### Try it
Below are entries; print them exactly from the first line through the one containing "def EventChange (s".

(Dataset entries)
========================================

-- ==== Sys2Proof/Laws/Operations.lean ====
section
/-!
SUPPORT. What the shared operations can do, said once: the Event Unit's raising, the output state, the parsers, PATCH
requests, the Update Backlog, and the frame of a command. A proof cites these and unfolds none of the operations.
-/

namespace Sys2Proof.Machine

/-- Output Control as a raising leaves it: unchanged, or in FAULT by R166. -/
def OutputStep (x y : Output) : Prop :=
  y = x ∨ (x.state.canFault = true ∧ y = { x with state := .fault, target := none })

/-- A change that a raising can make. -/
def EventChange (s t : State) : Prop :=
  ∃ ev out, t = (s.setEvents ev).setOutput out ∧ OutputStep s.output out

/-- A change that the parsers can make: the link, an object that a gap breaks, the Event Unit, and the entry into FAULT. -/
def ParserChange (s t : State) : Prop :=
  ∃ l o ev out, t = (((s.setLink l).setObjects o).setEvents ev).setOutput out ∧ OutputStep s.output out

theorem OutputStep.refl (x : Output) : OutputStep x x := .inl rfl

theorem OutputStep.trans {x y z : Output} (h1 : OutputStep x y) (h2 : OutputStep y z) : OutputStep x z := by
  obtain rfl | ⟨hc, rfl⟩ := h1
  · exact h2
  · obtain rfl | ⟨hc2, -⟩ := h2
    · exact .inr ⟨hc, rfl⟩
    · simp [OutputState.canFault] at hc2

theorem EventChange.refl (s : State) : EventChange s s := ⟨s.events, s.output, rfl, .refl _⟩

theorem EventChange.trans {s t u : State} (h1 : EventChange s t) (h2 : EventChange t u) : EventChange s u := by
  obtain ⟨_, _, rfl, ho1⟩ := h1
  obtain ⟨ev, out, rfl, ho2⟩ := h2
  exact ⟨ev, out, rfl, ho1.trans ho2⟩

theorem ParserChange.refl (s : State) : ParserChange s s := ⟨s.link, s.objects, s.events, s.output, rfl, .refl _⟩

theorem ParserChange.trans {s t u : State} (h1 : ParserChange s t) (h2 : ParserChange t u) : ParserChange s u := by
  obtain ⟨_, _, _, _, rfl, ho1⟩ := h1
  obtain ⟨l, o, ev, out, rfl, ho2⟩ := h2
  exact ⟨l, o, ev, out, rfl, ho1.trans ho2⟩

theorem EventChange.parser {s t : State} (h : EventChange s t) : ParserChange s t := by
  obtain ⟨ev, out, rfl, ho⟩ := h
  exact ⟨s.link, s.objects, ev, out, rfl, ho⟩

theorem ParserChange.ofLink (s : State) (l : Link) : ParserChange s (s.setLink l) :=
  ⟨l, s.objects, s.events, s.output, rfl, .refl _⟩

theorem ParserChange.ofObjects (s : State) (o : ObjectStore) : ParserChange s (s.setObjects o) :=
  ⟨s.link, o, s.events, s.output, rfl, .refl _⟩

variable (s : State)

/-! ## Events and the output state -/

@[simp] theorem raiseFlag_pending (e : Event) : (raiseFlag e s).pending = s.pending := by
  rfl
@[simp] theorem raiseFlag_underway (e : Event) : (raiseFlag e s).underway = s.underway := by
  rfl
@[simp] theorem raiseFlag_link (e : Event) : (raiseFlag e s).link = s.link := by
  rfl
@[simp] theorem raiseFlag_sender (e : Event) : (raiseFlag e s).sender = s.sender := by
  rfl
@[simp] theorem raiseFlag_objects (e : Event) : (raiseFlag e s).objects = s.objects := by
  rfl
@[simp] theorem raiseFlag_palettes (e : Event) : (raiseFlag e s).palettes = s.palettes := by
  rfl
@[simp] theorem raiseFlag_panel (e : Event) : (raiseFlag e s).panel = s.panel := by
  rfl
@[simp] theorem raiseFlag_sched (e : Event) : (raiseFlag e s).sched = s.sched := by
  rfl
@[simp] theorem raiseFlag_draw (e : Event) : (raiseFlag e s).draw = s.draw := by
  rfl
@[simp] theorem raiseFlag_nav (e : Event) : (raiseFlag e s).nav = s.nav := by
  rfl
@[simp] theorem raiseFlag_still (e : Event) : (raiseFlag e s).still = s.still := by
  rfl
@[simp] theorem raiseFlag_raster (e : Event) : (raiseFlag e s).raster = s.raster := by
  rfl
@[simp] theorem raiseFlag_mixer (e : Event) : (raiseFlag e s).mixer = s.mixer := by
  rfl
@[simp] theorem raiseFlag_divider (e : Event) : (raiseFlag e s).divider = s.divider := by
  rfl
@[simp] theorem raiseFlag_output (e : Event) : (raiseFlag e s).output = s.output := by
  rfl
@[simp] theorem raiseFlag_settings (e : Event) : (raiseFlag e s).settings = s.settings := by
  rfl
@[simp] theorem raiseFlag_resetCtl (e : Event) : (raiseFlag e s).resetCtl = s.resetCtl := by
  rfl

/-- The entry into FAULT (R166). -/
theorem enterFault_change : EventChange s (enterFault s) := by
  unfold enterFault
  split
  · rename_i h
    exact ⟨_, _, rfl, .inr ⟨h, rfl⟩⟩
  · exact .refl s

theorem raiseFlag_change (e : Event) : EventChange s (raiseFlag e s) :=
  ⟨s.events.raise e, s.output, rfl, .refl _⟩

/-- A raising changes the Event Unit, and Output Control only by entering FAULT (R166, R172). -/
theorem raise_change (e : Event) : EventChange s (raise e s) := by
  unfold raise
  split
  · exact (raiseFlag_change s e).trans (enterFault_change _)
  · exact raiseFlag_change s e

@[simp] theorem raise_pending (e : Event) : (raise e s).pending = s.pending := by
  obtain ⟨_, _, h, -⟩ := raise_change s e; rw [h]; rfl
@[simp] theorem raise_underway (e : Event) : (raise e s).underway = s.underway := by
  obtain ⟨_, _, h, -⟩ := raise_change s e; rw [h]; rfl
@[simp] theorem raise_link (e : Event) : (raise e s).link = s.link := by
  obtain ⟨_, _, h, -⟩ := raise_change s e; rw [h]; rfl
@[simp] theorem raise_sender (e : Event) : (raise e s).sender = s.sender := by
  obtain ⟨_, _, h, -⟩ := raise_change s e; rw [h]; rfl
@[simp] theorem raise_objects (e : Event) : (raise e s).objects = s.objects := by
  obtain ⟨_, _, h, -⟩ := raise_change s e; rw [h]; rfl
@[simp] theorem raise_palettes (e : Event) : (raise e s).palettes = s.palettes := by
  obtain ⟨_, _, h, -⟩ := raise_change s e; rw [h]; rfl
@[simp] theorem raise_panel (e : Event) : (raise e s).panel = s.panel := by
  obtain ⟨_, _, h, -⟩ := raise_change s e; rw [h]; rfl
@[simp] theorem raise_sched (e : Event) : (raise e s).sched = s.sched := by
  obtain ⟨_, _, h, -⟩ := raise_change s e; rw [h]; rfl
@[simp] theorem raise_draw (e : Event) : (raise e s).draw = s.draw := by
  obtain ⟨_, _, h, -⟩ := raise_change s e; rw [h]; rfl
@[simp] theorem raise_nav (e : Event) : (raise e s).nav = s.nav := by
  obtain ⟨_, _, h, -⟩ := raise_change s e; rw [h]; rfl
@[simp] theorem raise_still (e : Event) : (raise e s).still = s.still := by
  obtain ⟨_, _, h, -⟩ := raise_change s e; rw [h]; rfl
@[simp] theorem raise_raster (e : Event) : (raise e s).raster = s.raster := by
  obtain ⟨_, _, h, -⟩ := raise_change s e; rw [h]; rfl
@[simp] theorem raise_mixer (e : Event) : (raise e s).mixer = s.mixer := by
  obtain ⟨_, _, h, -⟩ := raise_change s e; rw [h]; rfl
@[simp] theorem raise_divider (e : Event) : (raise e s).divider = s.divider := by
  obtain ⟨_, _, h, -⟩ := raise_change s e; rw [h]; rfl
@[simp] theorem raise_settings (e : Event) : (raise e s).settings = s.settings := by
  obtain ⟨_, _, h, -⟩ := raise_change s e; rw [h]; rfl
@[simp] theorem raise_resetCtl (e : Event) : (raise e s).resetCtl = s.resetCtl := by
  obtain ⟨_, _, h, -⟩ := raise_change s e; rw [h]; rfl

========================================

### Answer box
-- ==== Sys2Proof/Laws/Operations.lean ====
section
/-!
SUPPORT. What the shared operations can do, said once: the Event Unit's raising, the output state, the parsers, PATCH
requests, the Update Backlog, and the frame of a command. A proof cites these and unfolds none of the operations.
-/

namespace Sys2Proof.Machine

/-- Output Control as a raising leaves it: unchanged, or in FAULT by R166. -/
def OutputStep (x y : Output) : Prop :=
  y = x ∨ (x.state.canFault = true ∧ y = { x with state := .fault, target := none })

/-- A change that a raising can make. -/
def EventChange (s t : State) : Prop :=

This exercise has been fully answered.